Just as important as the attempt to disguise profit motive and landlord power is the effort to dodge whatever negative connotations attach to the term landlord. “Housing provider” is meant to avoid images of rapaciousness and greed, or to conjure images of benevolence and even charity, or to do both. The use of the phrase is, in other words, an attempt, acknowledged by the industry, to control a narrative. As such it is a political act, an effort to persuade and to establish a particular understanding of who landlords are and what they do, all in the service of influencing public debate and public policy. This is not to argue that tenants don’t also try to influence the public narrative; of course they do. It is merely to note that this phrase, “housing provider,” is a calculated bid to construct meaning in a highly contested policy area and it needs to be recognized as such. Those who choose to adopt the phrase choose to adopt the narrative.

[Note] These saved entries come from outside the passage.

-- ==== Sys2Proof/Certificates/Slice0/Obligations.lean ====
section
/-! DEFINITION. The statements for the provers. A statement is a conjunction of the parts that stand before it; the docstring of each part says what it states and
which rules of the spec it follows. -/
open Sys2Proof Sys2Proof.Machine

/-- x[n] of a context as a number. -/
def regN (x : Tile) (c n : Nat) : Nat := ((x.ctx c).xr n).toNat

/-- An instruction that issue checks and then sends to the queue of a unit: its form, its opcode, the conditions of its rules on the tile, the
context and its word, and the units with it queued. -/
structure Queued where
  instr : Nat → Instr
  op : Nat
  ok : Tile → Nat → W64 → Prop
  units : Tile → Nat → W64 → Units

/-- Register `o` can be written now (R34, R574): Dim does not close it and its function is ready. -/
def RegOpen (s : State) (o : Nat) : Prop := s.regDim o = false ∧ s.regReady o = true

/-- The scalar operations on two registers (R129): constructor, opcode (Table 4.4), result. -/
def scalarOps : List ((Nat → Instr) × Nat × (W32 → W32 → W32)) :=
  [ (.add, 0x01, fun a b => BitVec.ofNat 32 (a.toNat + b.toNat)), (.sub, 0x02, fun a b => BitVec.ofInt 32 (a.toInt - b.toInt)),
    (.mul, 0x09, fun a b => BitVec.ofNat 32 (a.toNat * b.toNat)), (.and, 0x03, fun a b => a &&& b),
    (.or, 0x04, fun a b => a ||| b), (.xor, 0x05, fun a b => a ^^^ b),
    (.sll, 0x06, fun a b => BitVec.ofNat 32 (a.toNat * 2 ^ (b.toNat % 32))), (.srl, 0x07, fun a b => BitVec.ofNat 32 (a.toNat / 2 ^ (b.toNat % 32))),
    (.sra, 0x08, fun a b => BitVec.ofInt 32 (a.toInt / 2 ^ (b.toNat % 32))),
    (.mins, 0x0A, fun a b => BitVec.ofInt 32 (min a.toInt b.toInt)), (.maxs, 0x0B, fun a b => BitVec.ofInt 32 (max a.toInt b.toInt)),
    (.minu, 0x0C, fun a b => BitVec.ofNat 32 (min a.toNat b.toNat)), (.maxu, 0x0D, fun a b => BitVec.ofNat 32 (max a.toNat b.toNat)) ]

/-- R129: each scalar operation on two registers writes its result to x[DST], and leaves everything else as it was: other registers, every
predicate, the floating-point flags, rings, memory and other tiles. -/
def ScalarRegisterResults : Prop :=
  ∀ e ∈ scalarOps, ∀ (s : State) (t g c : Nat) (w w2 : W64) (n : Nat), s.standsAt t g c e.2.1 w w2 n →
    ∃ u : State, exec (e.1 t) s = .next u ∧
      WroteX s u t c n (fld w 51 47) (e.2.2 (((s.tile t).ctx c).xr (fld w 46 42)) (((s.tile t).ctx c).xr (fld w 41 37)))

/-- The scalar operations with an immediate (R129): constructor, opcode, result from x[SRC1] and IMM. -/
def immediateOps : List ((Nat → Instr) × Nat × (W32 → W32 → W32)) :=
  [ (.addi, 0x10, fun a i => BitVec.ofNat 32 (a.toNat + i.toNat)), (.li, 0x11, fun _ i => i), (.andi, 0x12, fun a i => a &&& i),
    (.ori, 0x13, fun a i => a ||| i) ]

/-- R125, R129: ADDI, LI, ANDI and ORI take IMM from [31:0] of the second word; the program counter advances by 2; nothing else changes. -/
def ScalarImmediateResults : Prop :=
  ∀ e ∈ immediateOps, ∀ (s : State) (t g c : Nat) (w w2 : W64) (n : Nat), s.standsAt t g c e.2.1 w w2 n →
    n = 2 ∧ ∃ u : State, exec (e.1 t) s = .next u ∧ WroteX s u t c 2 (fld w 51 47) (e.2.2 (((s.tile t).ctx c).xr (fld w 46 42)) (w2.extractLsb' 0 32))

/-- R129: SELX writes x[SRC1] when p[PSEL] is 1 and x[SRC2] otherwise, and nothing else changes. -/
def SelxResults : Prop :=
  ∀ (s : State) (t g c : Nat) (w w2 : W64) (n : Nat), s.standsAt t g c 0x1C w w2 n →
    ∃ u : State, exec (.selx t) s = .next u ∧ WroteX s u t c n (fld w 51 47)
      (if ((s.tile t).ctx c).pr (fld w 36 34) = true then ((s.tile t).ctx c).xr (fld w 46 42) else ((s.tile t).ctx c).xr (fld w 41 37))

/-- R127, R131, R132: MFS writes the special value of Table 4.6 that SEL names; LDX writes the 4 bytes at HEAD + x[XO] of its ring, once TAIL has
passed them, and does not pop; NOP changes nothing but the program counter. -/
def SpecialValuesAndLoads : Prop :=
  (∀ (s : State) (t g c : Nat) (w w2 : W64) (n : Nat) (v : W32), s.standsAt t g c 0x14 w w2 n → mfsValue s t g c (fld w 46 39) = some v →
    ∃ u : State, exec (.mfs t) s = .next u ∧ WroteX s u t c n (fld w 51 47) v) ∧
  (∀ (s : State) (t g c : Nat) (w w2 : W64) (n : Nat), s.standsAt t g c 0x15 w w2 n →
    let r := (s.tile t).ring c (fld w 46 43)
    let o := (((s.tile t).ctx c).xr (fld w 42 38)).toNat
    r.on = true → o % 4 = 0 → o + 4 ≤ r.size → o + 4 ≤ r.used →
    ∃ u : State, exec (.ldx t) s = .next u ∧ WroteX s u t c n (fld w 51 47) (BitVec.ofNat 32 (leNat ((s.tile t).rdRing r o 4)))) ∧
  (∀ (s : State) (t g c : Nat) (w w2 : W64) (n : Nat), s.standsAt t g c 0x00 w w2 n →
    ∃ u : State, exec (.nop t) s = .next u ∧ OnlyTile s u t ∧ OnlyRegs (s.tile t) (u.tile t) c ∧
      GoesOn (s.tile t) (u.tile t) c (((s.tile t).ctx c).pc + n) ∧
      (∀ j, ((u.tile t).ctx c).xr j = ((s.tile t).ctx c).xr j) ∧ ∀ j, ((u.tile t).ctx c).pr j = ((s.tile t).ctx c).pr j)

/-- R130: the comparison that COND selects. -/
def comparison : Nat → Option (W32 → W32 → Prop)
  | 0 => some (fun a b => a = b)
  | 1 => some (fun a b => a ≠ b)
  | 2 => some (fun a b => a.toInt < b.toInt)
  | 3 => some (fun a b => b.toInt ≤ a.toInt)
  | 4 => some (fun a b => a.toNat < b.toNat)
  | 5 => some (fun a b => b.toNat ≤ a.toNat)
  | _ => none

/-- R130: the operation that FN selects. -/
def logical : Nat → Option (Bool → Bool → Bool)
  | 0 => some (fun a b => a && b)
  | 1 => some (fun a b => a || b)
  | 2 => some (fun a b => xor a b)
  | 3 => some (fun a b => a && !b)
  | _ => none

/-- R130: PCMP, PCMPI and PLOG write p[PD] for every COND and FN that is not reserved and every PD but 0, and nothing else but the program
counter; PD = 0 and the reserved codes raise ILLEGAL_FIELD. -/
def PredicateResults : Prop :=
  ∀ (s : State) (t g c : Nat) (w w2 : W64) (n : Nat),
    let y := (s.tile t).ctx c
    let pd := fld w 51 49
    (s.standsAt t g c 0x18 w w2 n → match comparison (fld w 38 36) with
      | some f => if pd = 0 then exec (.pcmp t) s = .next (s.tileExc t y.pc Exc.illegalField)
        else ∃ u v, exec (.pcmp t) s = .next u ∧ WroteP s u t c n pd v ∧ (v = true ↔ f (y.xr (fld w 48 44)) (y.xr (fld w 43 39)))
      | none => exec (.pcmp t) s = .next (s.tileExc t y.pc Exc.illegalField)) ∧
    (s.standsAt t g c 0x1A w w2 n → match comparison (fld w 38 36) with
      | some f => if pd = 0 then exec (.pcmpi t) s = .next (s.tileExc t y.pc Exc.illegalField)
        else ∃ u v, exec (.pcmpi t) s = .next u ∧ WroteP s u t c n pd v ∧ (v = true ↔ f (y.xr (fld w 48 44)) (w2.extractLsb' 0 32))
      | none => exec (.pcmpi t) s = .next (s.tileExc t y.pc Exc.illegalField)) ∧
    (s.standsAt t g c 0x19 w w2 n → match logical (fld w 42 40) with
      | some f => if pd = 0 then exec (.plog t) s = .next (s.tileExc t y.pc Exc.illegalField)
        else ∃ u : State, exec (.plog t) s = .next u ∧ WroteP s u t c n pd (f (y.pr (fld w 48 46)) (y.pr (fld w 45 43)))
      | none => exec (.plog t) s = .next (s.tileExc t y.pc Exc.illegalField))

/-- The entry of a move: its word, its word's place, its byte count and the register values that it carries. -/
def moveEntry (x : Tile) (c : Nat) (w : W64) (n : Nat) (vals : List W32) : MoveOp := ⟨w, (x.ctx c).pc, n, 0, vals⟩

/-- Table 5.1 with R162-R164, R172-R174, R177: the instructions of the ring queue (depth 4), the send queue (4), the receive queue (4) and the
steer unit (2). Fields as in Table 5.3. -/
def moveQueued : List Queued :=
  [ ⟨fun t => .push t .issue, 0x40, fun x c w => (x.ring c (fld w 51 48)).on = true ∧ fld w 47 43 ≤ 24 ∧ x.u.ringQ.length < 4,
      fun x c w => x.u.withRingQ (x.u.ringQ ++ [moveEntry x c w 0 ((List.range 8).map (fun i => (x.ctx c).xr (fld w 47 43 + i)))])⟩,
    ⟨fun t => .pop t .issue, 0x41, fun x c w => let r := x.ring c (fld w 51 48); let n := regN x c (fld w 47 43)
        r.on = true ∧ n % 32 = 0 ∧ n ≤ r.size ∧ r.isStatic = false ∧ n ≠ 0 ∧ x.u.ringQ.length < 4,
      fun x c w => x.u.withRingQ (x.u.ringQ ++ [moveEntry x c w (regN x c (fld w 47 43)) []])⟩,
    ⟨fun t => .rcopy t .issue, 0x42, fun x c w => let rs := x.ring c (fld w 51 48); let rd := x.ring c (fld w 47 44); let n := regN x c (fld w 43 39)
        rs.on = true ∧ rd.on = true ∧ rs.fmt = rd.fmt ∧ n % 32 = 0 ∧ rs.isStatic = false ∧ rd.isStream = true ∧ n ≠ 0 ∧ x.u.ringQ.length < 4,
      fun x c w => x.u.withRingQ (x.u.ringQ ++ [moveEntry x c w (regN x c (fld w 43 39)) []])⟩,
    ⟨.send, 0x50, fun x c w => let r := x.ring c (fld w 51 48); let n := regN x c (fld w 43 39)
        (x.ctx c).routeOn (fld w 47 44) = true ∧ r.on = true ∧ n % 64 = 0 ∧ (bit w 38 = true → r.isStatic = false) ∧
          (bit w 38 = false → n ≤ r.size) ∧ n ≠ 0 ∧ x.u.sendQ.length < 4,
      fun x c w => x.u.withSendQ (x.u.sendQ ++ [moveEntry x c w (regN x c (fld w 43 39)) []])⟩,
    ⟨fun t => .sendc t .issue, 0x51, fun x c w => (x.ctx c).routeOn (fld w 51 48) = true ∧ x.u.sendQ.length < 4,
      fun x c w => x.u.withSendQ (x.u.sendQ ++ [moveEntry x c w 0 [(x.ctx c).xr (fld w 47 43)]])⟩,
    ⟨fun t => .recv t .issue, 0x52, fun x c w => let rd := x.ring c (fld w 47 44); let n := regN x c (fld w 43 39)
        ((x.ctx c).queue (fld w 51 48)).on = true ∧ (bit w 38 = true → (x.ctx c).routeOn (fld w 37 34) = true) ∧ rd.on = true ∧ n % 64 = 0 ∧
          rd.isStream = true ∧ n ≠ 0 ∧ x.u.recvQ.length < 4,
      fun x c w => x.u.withRecvQ (x.u.recvQ ++ [moveEntry x c w (regN x c (fld w 43 39)) []])⟩,
    ⟨fun t => .steer t .issue, 0x54, fun x c w => let n := regN x c (fld w 43 39)
        ((x.ctx c).queue (fld w 51 48)).on = true ∧ ((x.ctx c).queue (fld w 47 44)).on = true ∧ n % 64 = 0 ∧ n ≠ 0 ∧ x.u.steerQ.length < 2,
      fun x c w => x.u.withSteerQ (x.u.steerQ ++ [moveEntry x c w (regN x c (fld w 43 39)) []])⟩ ]

/-- R156, R162-R164, R172-R174, R177: PUSH, POP, RCOPY, SEND, SENDC, RECV and STEER that break no rule go to the end of their queue when it has
room, with the registers they read; nothing else changes, and the sequencer goes on. -/
def Obligations.MoveInstructionsQueue : Prop :=
  ∀ e ∈ moveQueued, ∀ (s : State) (t g c : Nat) (w w2 : W64) (n : Nat), s.standsAt t g c e.op w w2 n → e.ok (s.tile t) c w →
    ∃ u : State, exec (e.instr t) s = .next u ∧ Entered s u t c n (e.units (s.tile t) c w)

/-- R133-R136: what an MMA that issue accepts meets, with its depth `k`: KSRC's reserved bits are 0; K is at most 65535; both formats are of the
nine operand formats, and the rings are enabled and hold them; offsets are multiples of 32 B and the panels lie in their rings; POP takes no
STATIC ring and no offset; an extent mask lies in range; four mask registers exist. -/
structure MmaOk (x : Tile) (c : Nat) (w : W64) (k : Nat) : Prop where
  depth : k = if bit w 15 then regN x c (fld w 4 0) else fld w 11 0 + 1
  kField : bit w 15 = true → fld w 11 5 = 0
  kRange : bit w 15 = true → k ≤ 65535
  formats : fld w 50 47 < 9 ∧ fld w 46 43 < 9
  on : (x.ring c (fld w 42 39)).on = true ∧ (x.ring c (fld w 38 35)).on = true
  ringFmt : (x.ring c (fld w 42 39)).fmt = fld w 50 47 ∧ (x.ring c (fld w 38 35)).fmt = fld w 46 43
  aligned : regN x c (fld w 34 30) % 32 = 0 ∧ regN x c (fld w 29 25) % 32 = 0
  range : regN x c (fld w 34 30) + ceilDiv k 8 * aBlock (bit w 51) (fld w 50 47) ≤ (x.ring c (fld w 42 39)).size ∧
    regN x c (fld w 29 25) + ceilDiv k 8 * bBlock (bit w 51) (fld w 46 43) ≤ (x.ring c (fld w 38 35)).size
  popA : bit w 17 = true → (x.ring c (fld w 42 39)).isStatic = false ∧ regN x c (fld w 34 30) = 0
  popB : bit w 16 = true → (x.ring c (fld w 38 35)).isStatic = false ∧ regN x c (fld w 29 25) = 0
  mask1 : fld w 24 23 = 1 → extentsOk (bit w 51) (regN x c (fld w 22 18) % 65536) (regN x c (fld w 22 18) / 65536) = true
  mask2 : fld w 24 23 = 2 → fld w 22 18 ≤ 28
  room : x.u.arrayQ.length < 2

If the landlord industry truly wants to do something to burnish its public image, it might consider publicly rejecting or sanctioning members of its community who hiked rents in Los Angeles County by 20% in the aftermath of the fires of January 2025. It might help to police property owners who evicted tenants during the pandemic in violation of federal and local laws. It might take action to address sexual harassment of low-income women by landlords, or address any of a number of discriminatory or exploitative practices that haunt the industry. Those wishing to hide behind the “housing provider” label will argue that not all landlords are bad, which is of course true. They will say only a portion of landlords engage in the practices that give landlord its stigma. But, if the only response by the industry is to stop using the word landlord, it betrays a self-serving concern that does little to improve negative public perceptions and, in fact, largely confirms them.
We don’t call Exxon an “oil provider,” nor do we call GM an “automobile provider.” We don’t even call the corner mom-and-pop store a “grocery provider.” There is no reason to accept the kind of politically motivated doublespeak behind the rise of “housing provider.”